Just grab a line and a pole (for about $15 you can pick up
a simple spin-cast reel and rod outfit, plus some hooks,
sinkers and worms) and head together for the nearest
fishing hole. Catching something is the only real
requirement. Farm ponds often are best, and most owners
will give permission if you're looking to fish with a
youngster. A stocked commercial fishing lake is a good
first-trip choice, too.
What's that — you haven't done much fishing yourself?

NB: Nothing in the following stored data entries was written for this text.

-- ==== Sys2Proof/Tests/Slice0.lean ====
section
/-! SUPPORT. Tests. Expected values are from the spec: 30_encoding.md and opcode_table.json (words), 40_crc.md and
95_test_vectors.md sections 2 and 3 (checksums, frames, answers, results). The parameters of the test bench are values in
the ranges of 00_scope.md R6, chosen here. Then one witness for the hypotheses of each statement. -/

set_option autoImplicit false
set_option Elab.async false

namespace Sys2Proof.Tests

open Sys2Proof.Machine

/-! ### The test bench -/

def timing (n : Nat) : BusConfig :=
  ⟨⟨⟨n⟩, ⟨n + 1⟩, ⟨n + 2⟩, ⟨n + 3⟩⟩, ⟨⟨n + 4⟩, ⟨n + 5⟩, ⟨n + 6⟩, ⟨n + 7⟩⟩⟩

/-- A family: busy is bit 0 of `STATUS`, error bit 1. -/
def bench (magic : Word) (wire : Wire) (offload : Bool) : FamilyParams where
  openMagic := magic
  openMask := 0xFFFFFFFF
  off := ⟨0, 1, 2, 3, 4, 5, 6, 7, 8, 9, 10, 11⟩
  keySeq := [0xAA55]
  lockKey := 0x10CC
  cartCfg := timing 100
  waits := ⟨1024, 1024, 1024, 1024, 1024, 1024⟩
  wire := wire
  offload := offload
  swapPolicy := .never
  swapListed := []
  hasSwap := true
  swapViaCfg := false
  swapId := 0
  cfgInit := [(1, 2)]
  cartBuf := 0x1000
  cartBufLen := 512
  busyBit := 0
  errorBit := 1
  wideBits := 1
  fastBits := 2
  oneBits := 4
  resetBits := 8
  hasDma := false
  portLevel := false

/-- 64Drive and SummerCart64 frame the card themselves; EverDrive-X has a native port, EverDrive-V an SPI one. An `init` is
asked for, which at reset it is not (log 35). -/
def params : Params where
  ci := bench 0 .sdNative true
  edx := bench 0x45445830 .sdNative false
  edv := { bench 0x45445631 .spi false with hasSwap := false }
  sc64 := bench 0 .sdNative true
  launch := timing 0
  probeOrder := [.ci, .edx, .edv, .sc64]
  nLeadin := 1
  nTrail := 0
  respSpinMax := 1000
  acmd41Max := 2
  acmd41ArgV1 := 0x00300000
  acmd41ArgV2 := 0x40300000
  useSelect := true
  checkRespCrc7 := true
  checkRespIndex := true
  checkReadCrc16 := true
  checkFixedBits := true
  crcFlagFirst := false
  initRequired := true
  nVolumes := 1
  cacheLine := 16
  stageAddr := 0x8000
  sdOpInit := 1
  sdOpDeinit := 0

/-- The same machine, the swap made by configuration commands: 64Drive wraps each command it lists, EverDrive-X every
transfer; SummerCart64 wraps every transfer by its register. -/
def wrapping : Params := { params with
  ci := { params.ci with
    swapPolicy := .listedCommands, swapListed := [0x43, 0x49, 0x53, 0x69, 0x73], swapViaCfg := true, swapId := 9 }
  edx := { params.edx with swapPolicy := .everyTransfer, swapViaCfg := true, swapId := 9 }
  sc64 := { params.sc64 with swapPolicy := .everyTransfer } }

theorem test_params_in_range : params.inRange = true ∧ wrapping.inRange = true := by decide +kernel

/-- After reset, with these parameters and a PI controller and a cartridge that are never busy. -/
def start : State :=
  { State.reset with
    cfg := params
    piDom := params.launch
    env := { State.reset.env with pi := [⟨false, false⟩], status := [0], cacheActs := [[]] } }

/-- Between operations, the cartridge known and initialised. -/
def idle (f : Family) : State :=
  { start with probed := true, cartType := some f, seq := { probe := .bound f, bringUp := .rest }, initDone := true }

/-- Inside a bracket. -/
def held (f : Family) : State :=
  { idle f with
    nativeCfg := params.launch, nativeSaved := true, piDom := (params.fam f).cartCfg, busOwner := .cart f }

/-- The same with the parameters that wrap. -/
def idleWrapping (f : Family) : State := { idle f with cfg := wrapping }
def heldWrapping (f : Family) : State := { held f with cfg := wrapping }

def withLine (s : State) (bits : List Bool) : State := { s with env := { s.env with cmdLine := bits ++ [true] } }
def withLanes (s : State) (ns : List Nibble) : State := { s with env := { s.env with datLine := ns ++ [0xF] } }
def withWords (s : State) (ws : List Word) : State := { s with env := { s.env with words := ws ++ [0] } }
def withIdent (s : State) (ws : List Word) : State := { s with env := { s.env with ident := ws ++ [0] } }
def withSector (s : State) (bs : List Byte) : State := { s with env := { s.env with sector := bs ++ [0] } }
def withSession (s : State) (f : Session → Session) : State := { s with sess := f s.sess }

/-- A card that is up and selected, its stream closed. -/
def ready : Session → Session := fun ss => { ss with
  ready := true, busWidth := .w4, speed := .fast, rca := 0x1234, highCapacity := true }

/-- What one wants to see of a next state. -/
def see {α : Type} (g : State → α) : Host.Outcome State Fault Refusal → Option α
  | .next t => some (g t)
  | .fault _ => none
  | .refused _ => none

You're not sure you know enough to take your son or
daughter? That's great: You get the added pleasure of
discovering fishing together. Just grab two lines and
poles — and maybe peruse a book on the basics
Get The Real Stuff
You should've seen my youngest son's wide eyes when he
opened the Young Astronomer's SuperPower Telescope ($250)
for his birthday. More importantly, you should've seen his
look of utter disappointment that night, when we set the
thing up and aimed it at the sky. At every touch the
plastic scope shook on its flimsy tripod like a
three-legged giraffe. Stars skittered about in the lens, no
more distinct than tiny fuzzy bouncing dots. Focusing was
impossible. Not even the moon came in clear.
I returned the "kid stuff" and for less money bought real
stuff: An honest tripod, a binoculars mount and a good pair
of 8x42 binoculars (8 refers to the magnification factor
and 42 is the millimeter diameter of the lens). Mounted on
the tripod, the binoculars pull in night-sky objects sharp
and bright. Stars and constellations multiply as if by
magic; the moon's landscape jumps out like a relief map.
Plus, the binoculars alone are great for daytime bird- and
animal-watching (and general child-style spying).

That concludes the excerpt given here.